Being chatted up by someone in a night club is something I would pretty much expect and not be bothered about unless it was overstepping the boundary. Someone being an aggressive arse when they are knocked back is a different kettle of fish from someone who isn't. I've only once had a woman get nasty when I've said I'm not interested whereas men I couldn't count. (For context, I'm bi and probably go to LGBT clubs more than mainstream ones so it's not because women don't hit on me, because they do)

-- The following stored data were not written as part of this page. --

/-- A placement event leaves read holds, publish queue, locks, windows and payload alone. -/
@[simp] theorem State.visit_frame (s : State) (f : FanOut) (p : Port) (m : Message) :
    (s.visit f p m).pending = s.pending ∧ (s.visit f p m).porAsserted = s.porAsserted ∧
    (s.visit f p m).geometry = s.geometry ∧ (s.visit f p m).payload = s.payload ∧
    (s.visit f p m).reservations = s.reservations ∧ (s.visit f p m).watermark = s.watermark ∧
    (s.visit f p m).publishQueue = s.publishQueue ∧ (s.visit f p m).completions = s.completions ∧
    (s.visit f p m).holds = s.holds ∧ (s.visit f p m).locks = s.locks ∧ (s.visit f p m).waits = s.waits ∧
    (s.visit f p m).time = s.time ∧ (s.visit f p m).reports = s.reports ∧ (s.visit f p m).windows = s.windows ∧
    (s.visit f p m).device = s.device := by
  simp only [State.visit, State.advance, State.placeStream]
  split
  · simp
  · simp
  · simp
  · split_ifs <;> simp
  · simp

/-- A fan-out end leaves read holds, reservations, locks, windows and payload alone. -/
@[simp] theorem State.endFanOut_frame (s : State) (f : FanOut) (m : Message) :
    (s.endFanOut f m).pending = s.pending ∧ (s.endFanOut f m).porAsserted = s.porAsserted ∧
    (s.endFanOut f m).geometry = s.geometry ∧ (s.endFanOut f m).payload = s.payload ∧
    (s.endFanOut f m).reservations = s.reservations ∧ (s.endFanOut f m).watermark = s.watermark ∧
    (s.endFanOut f m).holds = s.holds ∧ (s.endFanOut f m).locks = s.locks ∧ (s.endFanOut f m).waits = s.waits ∧
    (s.endFanOut f m).time = s.time ∧ (s.endFanOut f m).reports = s.reports ∧ (s.endFanOut f m).windows = s.windows ∧
    (s.endFanOut f m).device = s.device := by
  simp only [State.endFanOut, State.closeIfClosing]
  split_ifs <;> simp

/-- Joining a waiter list touches the lock and the wait record. -/
@[simp] theorem State.joinList_frame (s : State) (p : Port) (l : LockId) :
    (s.joinList p l).pending = s.pending ∧ (s.joinList p l).porAsserted = s.porAsserted ∧
    (s.joinList p l).geometry = s.geometry ∧ (s.joinList p l).slots = s.slots ∧ (s.joinList p l).payload = s.payload ∧
    (s.joinList p l).freeList = s.freeList ∧ (s.joinList p l).reservations = s.reservations ∧
    (s.joinList p l).watermark = s.watermark ∧ (s.joinList p l).channels = s.channels ∧
    (s.joinList p l).publishQueue = s.publishQueue ∧ (s.joinList p l).engine = s.engine ∧
    (s.joinList p l).completions = s.completions ∧ (s.joinList p l).queues = s.queues ∧
    (s.joinList p l).holds = s.holds ∧ (s.joinList p l).time = s.time ∧ (s.joinList p l).due = s.due ∧
    (s.joinList p l).ports = s.ports ∧ (s.joinList p l).reports = s.reports ∧ (s.joinList p l).events = s.events ∧
    (s.joinList p l).windows = s.windows ∧ (s.joinList p l).device = s.device := by
  simp [State.joinList]

/-- A lease expiry touches the lock, wait records, event units and the reports. -/
@[simp] theorem State.expireLease_frame (s : State) (l : LockId) (g : Grant) :
    (s.expireLease l g).pending = s.pending ∧ (s.expireLease l g).porAsserted = s.porAsserted ∧
    (s.expireLease l g).geometry = s.geometry ∧ (s.expireLease l g).slots = s.slots ∧
    (s.expireLease l g).payload = s.payload ∧ (s.expireLease l g).freeList = s.freeList ∧
    (s.expireLease l g).reservations = s.reservations ∧ (s.expireLease l g).watermark = s.watermark ∧
    (s.expireLease l g).channels = s.channels ∧ (s.expireLease l g).publishQueue = s.publishQueue ∧
    (s.expireLease l g).engine = s.engine ∧ (s.expireLease l g).completions = s.completions ∧
    (s.expireLease l g).queues = s.queues ∧ (s.expireLease l g).holds = s.holds ∧ (s.expireLease l g).time = s.time ∧
    (s.expireLease l g).due = s.due ∧ (s.expireLease l g).ports = s.ports ∧ (s.expireLease l g).windows = s.windows ∧
    (s.expireLease l g).device = s.device := by
  simp [State.expireLease]

/-- A tick at one lock touches what a lease expiry touches. -/
@[simp] theorem State.takeLease_frame (s : State) (l : LockId) :
    (s.takeLease l).pending = s.pending ∧ (s.takeLease l).porAsserted = s.porAsserted ∧
    (s.takeLease l).geometry = s.geometry ∧ (s.takeLease l).slots = s.slots ∧ (s.takeLease l).payload = s.payload ∧
    (s.takeLease l).freeList = s.freeList ∧ (s.takeLease l).reservations = s.reservations ∧
    (s.takeLease l).watermark = s.watermark ∧ (s.takeLease l).channels = s.channels ∧
    (s.takeLease l).publishQueue = s.publishQueue ∧ (s.takeLease l).engine = s.engine ∧
    (s.takeLease l).completions = s.completions ∧ (s.takeLease l).queues = s.queues ∧
    (s.takeLease l).holds = s.holds ∧ (s.takeLease l).time = s.time ∧ (s.takeLease l).due = s.due ∧
    (s.takeLease l).ports = s.ports ∧ (s.takeLease l).windows = s.windows ∧ (s.takeLease l).device = s.device := by
  unfold State.takeLease
  split
  · simp
  · split
    · simp
    · split_ifs <;> simp
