/-- A device reset leaves no traffic. -/
theorem Channel.deviceReset_current (c : Channel) : (c.deviceReset.defn.bind fun d => d.current) = none := by
  unfold Channel.deviceReset
  cases c.defn with
  | none => rfl
  | some d =>
    simp only [Option.bind_some, ChannelDef.deviceReset]
    split <;> rfl

theorem State.deviceReset_current? (s : State) (ch : ChannelId) : s.deviceReset.current? ch = none := by
  have e : s.deviceReset.channels.get ch = (s.channels.get ch).deviceReset := Table.get_map _ _ ch
  rw [State.current?, e, Channel.deviceReset_current]

theorem State.deviceReset_slots (s : State) (i : SlotId) : s.deviceReset.slots.get i = Slot.free := Table.get_replicate _ i

theorem State.deviceReset_within (s : State) : s.deviceReset.WithinGeometry :=
  State.withinGeometry_of_empty (fun _ h => mem_slotsBelow.1 h) (fun i => by rw [State.deviceReset_slots]; rfl)
    (fun p => PerPort.get_all _ p) rfl rfl (fun p => PerPort.get_all _ p) (fun p => PerPort.get_all _ p) s.deviceReset_current?
    fun p => by
      rw [show s.deviceReset.windows = s.windows.map Window.deviceReset from rfl, PerPort.get_map]
      rfl

theorem State.powerOn_current? (s : State) (ch : ChannelId) : s.powerOn.current? ch = none := by
  have e : s.powerOn.channels.get ch = Channel.powerOn := Table.get_replicate _ ch
  rw [State.current?, e]
  rfl

theorem State.powerOn_slots (s : State) (i : SlotId) : s.powerOn.slots.get i = Slot.free := Table.get_replicate _ i

theorem State.powerOn_within (s : State) : s.powerOn.WithinGeometry :=
  State.withinGeometry_of_empty (fun _ h => mem_slotsBelow.1 h) (fun i => by rw [State.powerOn_slots]; rfl)
    (fun p => PerPort.get_all _ p) rfl rfl (fun p => PerPort.get_all _ p) (fun p => PerPort.get_all _ p) s.powerOn_current?
    fun p => congrArg Window.fillPointer (PerPort.get_all _ p)

section
variable {s : State}

/-- In CONFIG no channel has a current value. -/
theorem State.WithinGeometry.current?_of_config (h : s.WithinGeometry) (config : s.device.state = .config) (ch : ChannelId) :
    s.current? ch = none := by
  cases hv : s.current? ch with
  | none => rfl
  | some i =>
    obtain ⟨d, hd, hi⟩ := State.current?_eq_some.1 hv
    cases hi.symm.trans (h.configCurrent config ch d hd)

/-- In CONFIG the pool may be rebuilt: there is no traffic. -/
theorem State.WithinGeometry.withGeometry (h : s.WithinGeometry) (g : Geometry) (config : s.device.state = .config) :
    (s.withGeometry g).WithinGeometry := by
  refine State.withinGeometry_of_empty (fun _ h => mem_slotsBelow.1 h) (fun i => ?_) (h.configReservation config)
    (h.configRequest config) (h.configEngine config) (h.configQueue config) (h.configHold config) (h.current?_of_config config)
    fun p => h.fillPointerIdle p (h.configReservation config p)
  rw [show (s.withGeometry g).slots.get i = Slot.free from Table.get_replicate _ i]
  rfl
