-- ==== Sys2Proof/Decode.lean ====
section
/-! DEFINITION. Decoding and encoding (30_encoding.md): the instruction descriptors of opcode_table.json, the opcode map
of R140, a decoder total on any bytes that rejects by name, and an encoder written from the same tables. -/

namespace Sys2Proof

/-- `CMOS` (R10). -/
def Variant.cmos (v : Variant) : Bool := v != .nmos6502

/-- `HAS_BITOPS` (R10). -/
def Variant.hasBitops (v : Variant) : Bool := v == .r65c02 || v == .w65c02s

/-- `HAS_WAI_STP` (R10). -/
def Variant.hasWaiStp (v : Variant) : Bool := v == .w65c02s

/-- The availability classes N, C, B and W of R133. -/
inductive Availability where
  | all
  | cmos
  | bitops
  | waiStp
  deriving DecidableEq, Repr

/-- Does the variant enable the class? (R133) -/
def Variant.enables (v : Variant) : Availability → Bool
  | .all => true
  | .cmos => v.cmos
  | .bitops => v.hasBitops
  | .waiStp => v.hasWaiStp

/-- The instruction length of an addressing mode in bytes (R131). -/
def Mode.length : Mode → Nat
  | .imp | .acc => 1
  | .imm | .zp | .zpx | .zpy | .izx | .izy | .izp | .rel => 2
  | .abs | .abx | .aby | .ind | .iax | .zpr => 3

/-- The Instruction Descriptor (R147, R172): one row of opcode_table.json. The two NMOS fields are `none` where
the table gives no NMOS value because the row does not exist on NMOS6502. -/
structure Descriptor where
  opcode : Byte
  mnemonic : Mnemonic
  mode : Mode
  cycles : Nat
  cyclesNmos : Option Nat
  pagePenalty : Bool
  pagePenaltyNmos : Option Bool
  availability : Availability
  deriving DecidableEq, Repr

/-- The descriptor of an instruction: its row of opcode_table.json. -/
def Instr.desc : Instr → Descriptor
  | .brk => .mk 0x00 .brk .imp 7 (some 7) false (some false) .all
  | .oraIzx _ => .mk 0x01 .ora .izx 6 (some 6) false (some false) .all
  | .tsbZp _ => .mk 0x04 .tsb .zp 5 none false none .cmos
  | .oraZp _ => .mk 0x05 .ora .zp 3 (some 3) false (some false) .all
  | .aslZp _ => .mk 0x06 .asl .zp 5 (some 5) false (some false) .all
  | .rmb0 _ => .mk 0x07 .rmb0 .zp 5 none false none .bitops
  | .php => .mk 0x08 .php .imp 3 (some 3) false (some false) .all
  | .oraImm _ => .mk 0x09 .ora .imm 2 (some 2) false (some false) .all
  | .aslAcc => .mk 0x0A .asl .acc 2 (some 2) false (some false) .all
  | .tsbAbs _ => .mk 0x0C .tsb .abs 6 none false none .cmos
  | .oraAbs _ => .mk 0x0D .ora .abs 4 (some 4) false (some false) .all
  | .aslAbs _ => .mk 0x0E .asl .abs 6 (some 6) false (some false) .all
  | .bbr0 _ _ => .mk 0x0F .bbr0 .zpr 5 none false none .bitops
  | .bpl _ => .mk 0x10 .bpl .rel 2 (some 2) false (some false) .all
  | .oraIzy _ => .mk 0x11 .ora .izy 5 (some 5) true (some true) .all
  | .oraIzp _ => .mk 0x12 .ora .izp 5 none false none .cmos
  | .trbZp _ => .mk 0x14 .trb .zp 5 none false none .cmos
  | .oraZpx _ => .mk 0x15 .ora .zpx 4 (some 4) false (some false) .all
  | .aslZpx _ => .mk 0x16 .asl .zpx 6 (some 6) false (some false) .all
  | .rmb1 _ => .mk 0x17 .rmb1 .zp 5 none false none .bitops
  | .clc => .mk 0x18 .clc .imp 2 (some 2) false (some false) .all
  | .oraAby _ => .mk 0x19 .ora .aby 4 (some 4) true (some true) .all
  | .incAcc => .mk 0x1A .inc .acc 2 none false none .cmos
  | .trbAbs _ => .mk 0x1C .trb .abs 6 none false none .cmos
  | .oraAbx _ => .mk 0x1D .ora .abx 4 (some 4) true (some true) .all
  | .aslAbx _ => .mk 0x1E .asl .abx 6 (some 7) true (some false) .all
  | .bbr1 _ _ => .mk 0x1F .bbr1 .zpr 5 none false none .bitops
  | .jsr _ => .mk 0x20 .jsr .abs 6 (some 6) false (some false) .all
  | .andIzx _ => .mk 0x21 .and .izx 6 (some 6) false (some false) .all
  | .bitZp _ => .mk 0x24 .bit .zp 3 (some 3) false (some false) .all
  | .andZp _ => .mk 0x25 .and .zp 3 (some 3) false (some false) .all
  | .rolZp _ => .mk 0x26 .rol .zp 5 (some 5) false (some false) .all
  | .rmb2 _ => .mk 0x27 .rmb2 .zp 5 none false none .bitops
  | .plp => .mk 0x28 .plp .imp 4 (some 4) false (some false) .all
  | .andImm _ => .mk 0x29 .and .imm 2 (some 2) false (some false) .all
  | .rolAcc => .mk 0x2A .rol .acc 2 (some 2) false (some false) .all
  | .bitAbs _ => .mk 0x2C .bit .abs 4 (some 4) false (some false) .all
  | .andAbs _ => .mk 0x2D .and .abs 4 (some 4) false (some false) .all
  | .rolAbs _ => .mk 0x2E .rol .abs 6 (some 6) false (some false) .all
  | .bbr2 _ _ => .mk 0x2F .bbr2 .zpr 5 none false none .bitops
  | .bmi _ => .mk 0x30 .bmi .rel 2 (some 2) false (some false) .all
  | .andIzy _ => .mk 0x31 .and .izy 5 (some 5) true (some true) .all
  | .andIzp _ => .mk 0x32 .and .izp 5 none false none .cmos
  | .bitZpx _ => .mk 0x34 .bit .zpx 4 none false none .cmos
  | .andZpx _ => .mk 0x35 .and .zpx 4 (some 4) false (some false) .all
  | .rolZpx _ => .mk 0x36 .rol .zpx 6 (some 6) false (some false) .all
  | .rmb3 _ => .mk 0x37 .rmb3 .zp 5 none false none .bitops
  | .sec => .mk 0x38 .sec .imp 2 (some 2) false (some false) .all
  | .andAby _ => .mk 0x39 .and .aby 4 (some 4) true (some true) .all
  | .decAcc => .mk 0x3A .dec .acc 2 none false none .cmos
  | .bitAbx _ => .mk 0x3C .bit .abx 4 none true none .cmos
  | .andAbx _ => .mk 0x3D .and .abx 4 (some 4) true (some true) .all
  | .rolAbx _ => .mk 0x3E .rol .abx 6 (some 7) true (some false) .all
  | .bbr3 _ _ => .mk 0x3F .bbr3 .zpr 5 none false none .bitops
  | .rti => .mk 0x40 .rti .imp 6 (some 6) false (some false) .all
  | .eorIzx _ => .mk 0x41 .eor .izx 6 (some 6) false (some false) .all
  | .eorZp _ => .mk 0x45 .eor .zp 3 (some 3) false (some false) .all
  | .lsrZp _ => .mk 0x46 .lsr .zp 5 (some 5) false (some false) .all
  | .rmb4 _ => .mk 0x47 .rmb4 .zp 5 none false none .bitops
  | .pha => .mk 0x48 .pha .imp 3 (some 3) false (some false) .all
  | .eorImm _ => .mk 0x49 .eor .imm 2 (some 2) false (some false) .all
  | .lsrAcc => .mk 0x4A .lsr .acc 2 (some 2) false (some false) .all
  | .jmpAbs _ => .mk 0x4C .jmp .abs 3 (some 3) false (some false) .all
  | .eorAbs _ => .mk 0x4D .eor .abs 4 (some 4) false (some false) .all
  | .lsrAbs _ => .mk 0x4E .lsr .abs 6 (some 6) false (some false) .all
  | .bbr4 _ _ => .mk 0x4F .bbr4 .zpr 5 none false none .bitops
  | .bvc _ => .mk 0x50 .bvc .rel 2 (some 2) false (some false) .all
  | .eorIzy _ => .mk 0x51 .eor .izy 5 (some 5) true (some true) .all
  | .eorIzp _ => .mk 0x52 .eor .izp 5 none false none .cmos
  | .eorZpx _ => .mk 0x55 .eor .zpx 4 (some 4) false (some false) .all
  | .lsrZpx _ => .mk 0x56 .lsr .zpx 6 (some 6) false (some false) .all
  | .rmb5 _ => .mk 0x57 .rmb5 .zp 5 none false none .bitops
  | .cli => .mk 0x58 .cli .imp 2 (some 2) false (some false) .all
  | .eorAby _ => .mk 0x59 .eor .aby 4 (some 4) true (some true) .all
  | .phy => .mk 0x5A .phy .imp 3 none false none .cmos
  | .eorAbx _ => .mk 0x5D .eor .abx 4 (some 4) true (some true) .all
  | .lsrAbx _ => .mk 0x5E .lsr .abx 6 (some 7) true (some false) .all
  | .bbr5 _ _ => .mk 0x5F .bbr5 .zpr 5 none false none .bitops
  | .rts => .mk 0x60 .rts .imp 6 (some 6) false (some false) .all
  | .adcIzx _ => .mk 0x61 .adc .izx 6 (some 6) false (some false) .all
  | .stzZp _ => .mk 0x64 .stz .zp 3 none false none .cmos
  | .adcZp _ => .mk 0x65 .adc .zp 3 (some 3) false (some false) .all
  | .rorZp _ => .mk 0x66 .ror .zp 5 (some 5) false (some false) .all
  | .rmb6 _ => .mk 0x67 .rmb6 .zp 5 none false none .bitops
  | .pla => .mk 0x68 .pla .imp 4 (some 4) false (some false) .all
  | .adcImm _ => .mk 0x69 .adc .imm 2 (some 2) false (some false) .all
  | .rorAcc => .mk 0x6A .ror .acc 2 (some 2) false (some false) .all
  | .jmpInd _ => .mk 0x6C .jmp .ind 6 (some 5) false (some false) .all
  | .adcAbs _ => .mk 0x6D .adc .abs 4 (some 4) false (some false) .all
  | .rorAbs _ => .mk 0x6E .ror .abs 6 (some 6) false (some false) .all
  | .bbr6 _ _ => .mk 0x6F .bbr6 .zpr 5 none false none .bitops
  | .bvs _ => .mk 0x70 .bvs .rel 2 (some 2) false (some false) .all
  | .adcIzy _ => .mk 0x71 .adc .izy 5 (some 5) true (some true) .all
  | .adcIzp _ => .mk 0x72 .adc .izp 5 none false none .cmos
  | .stzZpx _ => .mk 0x74 .stz .zpx 4 none false none .cmos
  | .adcZpx _ => .mk 0x75 .adc .zpx 4 (some 4) false (some false) .all
  | .rorZpx _ => .mk 0x76 .ror .zpx 6 (some 6) false (some false) .all
  | .rmb7 _ => .mk 0x77 .rmb7 .zp 5 none false none .bitops
  | .sei => .mk 0x78 .sei .imp 2 (some 2) false (some false) .all
  | .adcAby _ => .mk 0x79 .adc .aby 4 (some 4) true (some true) .all
  | .ply => .mk 0x7A .ply .imp 4 none false none .cmos
  | .jmpIax _ => .mk 0x7C .jmp .iax 6 none false none .cmos
  | .adcAbx _ => .mk 0x7D .adc .abx 4 (some 4) true (some true) .all
  | .rorAbx _ => .mk 0x7E .ror .abx 6 (some 7) true (some false) .all
  | .bbr7 _ _ => .mk 0x7F .bbr7 .zpr 5 none false none .bitops
  | .bra _ => .mk 0x80 .bra .rel 3 none false none .cmos
  | .staIzx _ => .mk 0x81 .sta .izx 6 (some 6) false (some false) .all
  | .styZp _ => .mk 0x84 .sty .zp 3 (some 3) false (some false) .all
  | .staZp _ => .mk 0x85 .sta .zp 3 (some 3) false (some false) .all
  | .stxZp _ => .mk 0x86 .stx .zp 3 (some 3) false (some false) .all
  | .smb0 _ => .mk 0x87 .smb0 .zp 5 none false none .bitops
  | .dey => .mk 0x88 .dey .imp 2 (some 2) false (some false) .all
  | .bitImm _ => .mk 0x89 .bit .imm 2 none false none .cmos
  | .txa => .mk 0x8A .txa .imp 2 (some 2) false (some false) .all
  | .styAbs _ => .mk 0x8C .sty .abs 4 (some 4) false (some false) .all
  | .staAbs _ => .mk 0x8D .sta .abs 4 (some 4) false (some false) .all
  | .stxAbs _ => .mk 0x8E .stx .abs 4 (some 4) false (some false) .all
  | .bbs0 _ _ => .mk 0x8F .bbs0 .zpr 5 none false none .bitops
  | .bcc _ => .mk 0x90 .bcc .rel 2 (some 2) false (some false) .all
  | .staIzy _ => .mk 0x91 .sta .izy 6 (some 6) false (some false) .all
  | .staIzp _ => .mk 0x92 .sta .izp 5 none false none .cmos
  | .styZpx _ => .mk 0x94 .sty .zpx 4 (some 4) false (some false) .all
  | .staZpx _ => .mk 0x95 .sta .zpx 4 (some 4) false (some false) .all
  | .stxZpy _ => .mk 0x96 .stx .zpy 4 (some 4) false (some false) .all
  | .smb1 _ => .mk 0x97 .smb1 .zp 5 none false none .bitops
  | .tya => .mk 0x98 .tya .imp 2 (some 2) false (some false) .all
  | .staAby _ => .mk 0x99 .sta .aby 5 (some 5) false (some false) .all
  | .txs => .mk 0x9A .txs .imp 2 (some 2) false (some false) .all
  | .stzAbs _ => .mk 0x9C .stz .abs 4 none false none .cmos
  | .staAbx _ => .mk 0x9D .sta .abx 5 (some 5) false (some false) .all
  | .stzAbx _ => .mk 0x9E .stz .abx 5 none false none .cmos
  | .bbs1 _ _ => .mk 0x9F .bbs1 .zpr 5 none false none .bitops
  | .ldyImm _ => .mk 0xA0 .ldy .imm 2 (some 2) false (some false) .all
  | .ldaIzx _ => .mk 0xA1 .lda .izx 6 (some 6) false (some false) .all
  | .ldxImm _ => .mk 0xA2 .ldx .imm 2 (some 2) false (some false) .all
  | .ldyZp _ => .mk 0xA4 .ldy .zp 3 (some 3) false (some false) .all
  | .ldaZp _ => .mk 0xA5 .lda .zp 3 (some 3) false (some false) .all
  | .ldxZp _ => .mk 0xA6 .ldx .zp 3 (some 3) false (some false) .all
  | .smb2 _ => .mk 0xA7 .smb2 .zp 5 none false none .bitops
  | .tay => .mk 0xA8 .tay .imp 2 (some 2) false (some false) .all
  | .ldaImm _ => .mk 0xA9 .lda .imm 2 (some 2) false (some false) .all
  | .tax => .mk 0xAA .tax .imp 2 (some 2) false (some false) .all
  | .ldyAbs _ => .mk 0xAC .ldy .abs 4 (some 4) false (some false) .all
  | .ldaAbs _ => .mk 0xAD .lda .abs 4 (some 4) false (some false) .all
  | .ldxAbs _ => .mk 0xAE .ldx .abs 4 (some 4) false (some false) .all
  | .bbs2 _ _ => .mk 0xAF .bbs2 .zpr 5 none false none .bitops
  | .bcs _ => .mk 0xB0 .bcs .rel 2 (some 2) false (some false) .all
  | .ldaIzy _ => .mk 0xB1 .lda .izy 5 (some 5) true (some true) .all
  | .ldaIzp _ => .mk 0xB2 .lda .izp 5 none false none .cmos
  | .ldyZpx _ => .mk 0xB4 .ldy .zpx 4 (some 4) false (some false) .all
  | .ldaZpx _ => .mk 0xB5 .lda .zpx 4 (some 4) false (some false) .all
  | .ldxZpy _ => .mk 0xB6 .ldx .zpy 4 (some 4) false (some false) .all
  | .smb3 _ => .mk 0xB7 .smb3 .zp 5 none false none .bitops
  | .clv => .mk 0xB8 .clv .imp 2 (some 2) false (some false) .all
  | .ldaAby _ => .mk 0xB9 .lda .aby 4 (some 4) true (some true) .all
  | .tsx => .mk 0xBA .tsx .imp 2 (some 2) false (some false) .all
  | .ldyAbx _ => .mk 0xBC .ldy .abx 4 (some 4) true (some true) .all
  | .ldaAbx _ => .mk 0xBD .lda .abx 4 (some 4) true (some true) .all
  | .ldxAby _ => .mk 0xBE .ldx .aby 4 (some 4) true (some true) .all
  | .bbs3 _ _ => .mk 0xBF .bbs3 .zpr 5 none false none .bitops
  | .cpyImm _ => .mk 0xC0 .cpy .imm 2 (some 2) false (some false) .all
  | .cmpIzx _ => .mk 0xC1 .cmp .izx 6 (some 6) false (some false) .all
  | .cpyZp _ => .mk 0xC4 .cpy .zp 3 (some 3) false (some false) .all
  | .cmpZp _ => .mk 0xC5 .cmp .zp 3 (some 3) false (some false) .all
  | .decZp _ => .mk 0xC6 .dec .zp 5 (some 5) false (some false) .all
  | .smb4 _ => .mk 0xC7 .smb4 .zp 5 none false none .bitops
  | .iny => .mk 0xC8 .iny .imp 2 (some 2) false (some false) .all
  | .cmpImm _ => .mk 0xC9 .cmp .imm 2 (some 2) false (some false) .all
  | .dex => .mk 0xCA .dex .imp 2 (some 2) false (some false) .all
  | .wai => .mk 0xCB .wai .imp 3 none false none .waiStp
  | .cpyAbs _ => .mk 0xCC .cpy .abs 4 (some 4) false (some false) .all
  | .cmpAbs _ => .mk 0xCD .cmp .abs 4 (some 4) false (some false) .all
  | .decAbs _ => .mk 0xCE .dec .abs 6 (some 6) false (some false) .all
  | .bbs4 _ _ => .mk 0xCF .bbs4 .zpr 5 none false none .bitops
  | .bne _ => .mk 0xD0 .bne .rel 2 (some 2) false (some false) .all
  | .cmpIzy _ => .mk 0xD1 .cmp .izy 5 (some 5) true (some true) .all
  | .cmpIzp _ => .mk 0xD2 .cmp .izp 5 none false none .cmos
  | .cmpZpx _ => .mk 0xD5 .cmp .zpx 4 (some 4) false (some false) .all
  | .decZpx _ => .mk 0xD6 .dec .zpx 6 (some 6) false (some false) .all
  | .smb5 _ => .mk 0xD7 .smb5 .zp 5 none false none .bitops
  | .cld => .mk 0xD8 .cld .imp 2 (some 2) false (some false) .all
  | .cmpAby _ => .mk 0xD9 .cmp .aby 4 (some 4) true (some true) .all
  | .phx => .mk 0xDA .phx .imp 3 none false none .cmos
  | .stp => .mk 0xDB .stp .imp 3 none false none .waiStp
  | .cmpAbx _ => .mk 0xDD .cmp .abx 4 (some 4) true (some true) .all
  | .decAbx _ => .mk 0xDE .dec .abx 7 (some 7) false (some false) .all
  | .bbs5 _ _ => .mk 0xDF .bbs5 .zpr 5 none false none .bitops
  | .cpxImm _ => .mk 0xE0 .cpx .imm 2 (some 2) false (some false) .all
  | .sbcIzx _ => .mk 0xE1 .sbc .izx 6 (some 6) false (some false) .all
  | .cpxZp _ => .mk 0xE4 .cpx .zp 3 (some 3) false (some false) .all
  | .sbcZp _ => .mk 0xE5 .sbc .zp 3 (some 3) false (some false) .all
  | .incZp _ => .mk 0xE6 .inc .zp 5 (some 5) false (some false) .all
  | .smb6 _ => .mk 0xE7 .smb6 .zp 5 none false none .bitops
  | .inx => .mk 0xE8 .inx .imp 2 (some 2) false (some false) .all
  | .sbcImm _ => .mk 0xE9 .sbc .imm 2 (some 2) false (some false) .all
  | .nop => .mk 0xEA .nop .imp 2 (some 2) false (some false) .all
  | .cpxAbs _ => .mk 0xEC .cpx .abs 4 (some 4) false (some false) .all
  | .sbcAbs _ => .mk 0xED .sbc .abs 4 (some 4) false (some false) .all
  | .incAbs _ => .mk 0xEE .inc .abs 6 (some 6) false (some false) .all
  | .bbs6 _ _ => .mk 0xEF .bbs6 .zpr 5 none false none .bitops
  | .beq _ => .mk 0xF0 .beq .rel 2 (some 2) false (some false) .all
  | .sbcIzy _ => .mk 0xF1 .sbc .izy 5 (some 5) true (some true) .all
  | .sbcIzp _ => .mk 0xF2 .sbc .izp 5 none false none .cmos
  | .sbcZpx _ => .mk 0xF5 .sbc .zpx 4 (some 4) false (some false) .all
  | .incZpx _ => .mk 0xF6 .inc .zpx 6 (some 6) false (some false) .all
  | .smb7 _ => .mk 0xF7 .smb7 .zp 5 none false none .bitops
  | .sed => .mk 0xF8 .sed .imp 2 (some 2) false (some false) .all
  | .sbcAby _ => .mk 0xF9 .sbc .aby 4 (some 4) true (some true) .all
  | .plx => .mk 0xFA .plx .imp 4 none false none .cmos
  | .sbcAbx _ => .mk 0xFD .sbc .abx 4 (some 4) true (some true) .all
  | .incAbx _ => .mk 0xFE .inc .abx 7 (some 7) false (some false) .all
  | .bbs7 _ _ => .mk 0xFF .bbs7 .zpr 5 none false none .bitops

Biggedybiggedybongsoitis · 29/11/2013 00:30

Doctrine, you had a guy comment on your appearance at a station, when he really had no business talking to you. Had you made eye contact, or given any signals that you wanted attention, or his approval? What business is it of his how you looked? The cheeky bastard, it wasn't for his benefit. And you had been drinking. Maybe he was smelling your breath to see if you were intoxicated, so he could...

But he judged your situation in a short time and made a comment you found acceptable. Perfectly okay then.

Biggedybiggedybongsoitis · 29/11/2013 00:32

I'll tell anyone I hear doing it to stop immediately, Thistle.

TheDoctrineOfWho · 29/11/2013 00:33

Not over a microphone, though.

scallopsrgreat · 29/11/2013 00:33

And that is fine Biggedy, you took the lead from your wife. But that wasn't your reaction to the situation it was hers.

I'm not a dropped tenner, entitled to be claimed by whoever unless someone else says 'that's mine, mate.' Well said Daykin

Biggedybiggedybongsoitis · 29/11/2013 00:36

No. The DJ was in full view, and had a job to do that night in public, and was separated by a distance, and did not check her breath, and went back to DJ-ing. Not at a station, in close proximity, able to smell your breath, able to wonder whether he should focus on you more.